-- ==== Sys2Proof/Tests/Slice0.lean ====
section
/-! SUPPORT. Tests of the model, their expected results taken from the spec's own examples and vectors
(95_test_vectors.md and the rules), and one witness for each obligation that has hypotheses: a concrete state
and operands that meet them all. -/

namespace Sys2Proof.Tests

/- Each `decide +kernel` waits for every declaration before it. Elaborated one by one, the tests need no thread
(and no stack) each while they wait. -/
set_option Elab.async false

open Sys2Proof.Machine

/-! ## Small states -/

/-- Whether a result is a next state with a property. -/
def nextHas (r : Result) (p : State → Bool) : Bool :=
  match r with
  | .next t => p t
  | .fault _ | .refused _ => false

/-- Whether a result is this next state. -/
def isNext (r : Result) (t : State) : Bool := nextHas r (· == t)

/-- Whether a result is this fault. -/
def isFault (r : Result) (x : Fault) : Bool :=
  match r with
  | .fault y => y == x
  | .next _ | .refused _ => false

/-- Two slots, one oscillator, and no ramps. -/
def tinyConfig : Config := { Config.default with numOsc := 1, maxVoices := 2, attackT := 0, decayT := 0 }

/-- The block of `tinyConfig` after reset. -/
def tiny : State := State.resetWith tinyConfig

/-- A voice of `tinyConfig` on A4 in a given stage. -/
def voiceIn (stage : Stage) : Voice :=
  { key := 1, ftwBase := 42852281, oscs := [⟨42852281, 0⟩], stage := stage, start := 0, amp := 16384, r0 := 0 }

/-- `tiny` with that voice in slot 0. -/
def tinyWith (stage : Stage) : State := tiny.setSlots [some (voiceIn stage), none]

/-- `tiny` with that voice in slot 0 and a voice for key 2 in slot 1. -/
def tinyFull : State := tiny.setSlots [some (voiceIn .sustain), some { voiceIn .sustain with key := 2 }]

/-- `tiny` with a full buffer. -/
def tinyBuffered : State := tiny.loadBlock (List.replicate 256 5)

/-- A slot file of two slots where MAX_VOICES = 1: no block has one. -/
def misfit : State := { tiny with cfg := { tinyConfig with maxVoices := 1 } }

/-- `tiny` in the middle of a pass, with two edges to go. -/
def tinyBusy : State := tiny.setPass (some ⟨3, 2⟩)

/-- The input pins with nothing asked for. -/
def quiet : Pins := { rst := false, tick := false, cmdValid := false, cmdData := 0, outReady := false }

/-! ## What is refused as ill-formed -/

theorem test_note_field_bound : (Instr.noteOn 1 16 4).wellFormed = false := by decide
theorem test_oct_field_bound : (Instr.noteOn 1 9 16).wellFormed = false := by decide
theorem test_detune_field_bound : (Instr.setDetune 131072).wellFormed = false := by decide
theorem test_volume_field_upper_bound : (Instr.setVolume 65536).wellFormed = false := by decide
theorem test_volume_field_lower_bound : (Instr.setVolume (-65537)).wellFormed = false := by decide
theorem test_operand_ranges_are_full : (Instr.noteOn 255 15 15).wellFormed ∧ (Instr.setDetune 131071).wellFormed ∧
    (Instr.setVolume 65535).wellFormed ∧ (Instr.setVolume (-65536)).wellFormed := by decide

/-- R5, R6, R246: each check refuses a configuration one value outside it. -/
theorem test_configuration_bounds :
    decide Config.default.Legal = true ∧
    [ { Config.default with sampleRate := 32000 }, { Config.default with numOsc := 0 },
      { Config.default with numOsc := 9 }, { Config.default with maxVoices := 0 },
      { Config.default with maxVoices := 65 }, { Config.default with block := 128 },
      { Config.default with attackT := 2 ^ 32 }, { Config.default with decayT := 2 ^ 32 },
      { Config.default with sustainLvl := 32769 }, { Config.default with releaseT := 2 ^ 32 },
      { Config.default with tickHz := 0 }, { Config.default with resetVolume := 32769 },
      { Config.default with resetDetune := 65537 }, { Config.default with lfsrSeed := 0 },
      { Config.default with lfsrSeed := 2 ^ 32 }, { Config.default with passCycles := 0 } ].all
      (fun c => decide ¬ c.Legal) = true := by decide +kernel

theorem test_short_stream_is_refused : decode [1, 2, 3] = .error (.truncated 3) := by decide

/-! ## Decoding: the words of vector table V1, and the opcode table -/

theorem test_decode_nop : decodeWord 0x0FFFFFFF = .nop := by decide
theorem test_decode_note_on : decodeWord 0x1FFF4901 = .noteOn 1 9 4 := by decide
theorem test_decode_note_on_top : decodeWord 0x10008B01 = .noteOn 1 11 8 := by decide
theorem test_decode_note_off : decodeWord 0x20000001 = .noteOff 1 := by decide
theorem test_decode_set_detune : decodeWord 0x3001FFFF = .setDetune 131071 := by decide
theorem test_decode_toggle_wave : decodeWord 0x40000000 = .toggleWave := by decide
theorem test_decode_set_volume : decodeWord 0x5001FFFF = .setVolume (-1) := by decide
theorem test_decode_set_volume_positive : decodeWord 0x50009C40 = .setVolume 40000 := by decide
theorem test_decode_clr_status : decodeWord 0x60000000 = .clrStatus := by decide
theorem test_decode_illegal_7 : decodeWord 0x70000000 = .illegal7 := by decide
theorem test_decode_illegal_high : decodeWord 0x8ABCDEF0 = .illegalHigh ∧ decodeWord 0xFFFFFFFF = .illegalHigh := by
  decide

/-- R62: a byte-wide wrapper sends the least significant byte first. -/
theorem test_wrapper_byte_order : decode [0x01, 0x49, 0x00, 0x10, 0xAA] = .ok (.noteOn 1 9 4, [0xAA]) := by decide

/-- R89: no word belongs to two rows, because two rows differ in a bit that both of them fix. -/
theorem test_rows_do_not_overlap :
    opcodeRows.Pairwise fun a b => a.value &&& b.mask ≠ b.value &&& a.mask := by decide

theorem test_table_words : (opcodeRows.map fun r => (decodeTableWord 32 r.value.toNat).map Instr.rowIndex) =
    (List.range 9).map some := by decide +kernel

/-- The first step after reset runs the word placed for it. -/
theorem test_fetch_runs_first :
    isNext (step (State.reset.withFetchWord 32 0x50006666)) { State.reset with volume := 26214 } = true ∧
    isNext (step (State.reset.withFetchWord 32 0xFFFFFFFF)) { State.reset with errIllegal := true } = true := by
  decide +kernel

/-! ## Commands (V1, S3, S6, and the examples of 43_commands.md) -/

theorem test_nop : isNext (exec .nop (tinyWith .decay)) (tinyWith .decay) = true := by decide +kernel

/-- The example of R172. -/
theorem test_note_on_starts : nextHas (exec (.noteOn 1 9 4) State.reset) (fun t =>
    t.slots[0]? == some (some ⟨1, 42852281, List.replicate 4 ⟨42852281, 0⟩, .attack, 0, 0, 0⟩)
      && voiceCount t.slots == 1) = true := by decide +kernel

/-- S3, and P4's full slot file. -/
theorem test_note_on_active_and_full :
    isNext (exec (.noteOn 1 0 4) (tinyWith .release)) (tinyWith .release) = true ∧
    isNext (exec (.noteOn 3 0 4) tinyFull) { tinyFull with errFull := true } = true ∧
    isNext (exec (.noteOn 1 0 4) tinyFull) tinyFull = true := by decide +kernel

/-- The example of trigger_release in V2, here with AMP = 16384 at NOW = 60000. -/
theorem test_note_off_releases :
    nextHas (exec (.noteOff 1) { tinyWith .attack with now := 60000 }) (fun t =>
      t.slots == [some { voiceIn .attack with stage := .release, start := 60000, r0 := 16384 }, none]) = true := by
  decide +kernel

/-- S4. -/
theorem test_note_off_inactive : isNext (exec (.noteOff 7) State.reset) State.reset = true := by decide +kernel

/-- The example of R174, and V4's reload at NSAMP = 256. -/
theorem test_set_detune_retunes :
    nextHas (exec (.setDetune 131071) { tinyWith .release with
      cfg := { tinyConfig with numOsc := 4 }, nsamp := 256 }) (fun t =>
      t.detune == 65536 && t.slots.map (Option.map fun v => v.oscs.map Osc.ftw) ==
        [some [21426140, 35710234, 49994327, 64278421], none] &&
      t.slots.map (Option.map fun v => (v.oscs.map Osc.phase).take 1) == [some [1190124544], none]) = true := by
  decide +kernel

theorem test_toggle_wave_wraps :
    isNext (exec .toggleWave { tiny with wave := .whiteNoise }) tiny = true := by decide +kernel

theorem test_set_volume_clamps :
    isNext (exec (.setVolume (-1)) tiny) { tiny with volume := 0 } = true ∧
    isNext (exec (.setVolume 40000) { tiny with volume := 1 }) { tiny with volume := 32768 } = true := by decide +kernel

theorem test_clr_status : isNext (exec .clrStatus { tiny with errIllegal := true, errFull := true }) tiny = true := by
  decide +kernel

theorem test_illegal_sets_its_flag :
    nextHas (exec .illegal7 tiny) (fun t => t.stErr == 0b01) = true ∧
    nextHas (exec .illegalHigh { tiny with errFull := true }) (fun t => t.stErr == 0b11) = true := by decide +kernel

/-- R61, R246: a slot beyond MAX_VOICES - 1 is not written but faults. -/
theorem test_slot_file_bounds :
    [exec (.noteOn 1 9 4) misfit, exec (.noteOff 1) misfit, exec (.setDetune 0) misfit, renderPass 0 misfit].all
      (isFault · (.indexOutOfRange .slotFile)) = true ∧
    isNext (exec (.noteOn 1 12 4) misfit) misfit = true := by decide +kernel

/-- R32, R61, I6: after reset each of the 256 entries of BUF holds some value, and there is no other entry. -/
theorem test_unwritten_buffer : tiny.bufRead 0 = some (Config.bufAtReset 0 0) ∧
    tiny.bufRead 255 = some (Config.bufAtReset 0 255) ∧ tiny.bufRead 256 = none ∧
    tinyBuffered.resetBlock.bufRead 7 = some (Config.bufAtReset 1 7) := ⟨rfl, rfl, rfl, rfl⟩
════
WHAT THE TASK REQUIRES: Copy out, exactly and alone, the lines of the entries above between the ones holding "def tinyWith (stage" and "theorem test_volume_field_upper_bound : (Instr.setVolume", inclusive.

ANSWER BELOW:
def tinyWith (stage : Stage) : State := tiny.setSlots [some (voiceIn stage), none]

/-- `tiny` with that voice in slot 0 and a voice for key 2 in slot 1. -/
def tinyFull : State := tiny.setSlots [some (voiceIn .sustain), some { voiceIn .sustain with key := 2 }]

/-- `tiny` with a full buffer. -/
def tinyBuffered : State := tiny.loadBlock (List.replicate 256 5)

/-- A slot file of two slots where MAX_VOICES = 1: no block has one. -/
def misfit : State := { tiny with cfg := { tinyConfig with maxVoices := 1 } }

/-- `tiny` in the middle of a pass, with two edges to go. -/
def tinyBusy : State := tiny.setPass (some ⟨3, 2⟩)

/-- The input pins with nothing asked for. -/
def quiet : Pins := { rst := false, tick := false, cmdValid := false, cmdData := 0, outReady := false }

/-! ## What is refused as ill-formed -/

theorem test_note_field_bound : (Instr.noteOn 1 16 4).wellFormed = false := by decide
theorem test_oct_field_bound : (Instr.noteOn 1 9 16).wellFormed = false := by decide
theorem test_detune_field_bound : (Instr.setDetune 131072).wellFormed = false := by decide
theorem test_volume_field_upper_bound : (Instr.setVolume 65536).wellFormed = false := by decide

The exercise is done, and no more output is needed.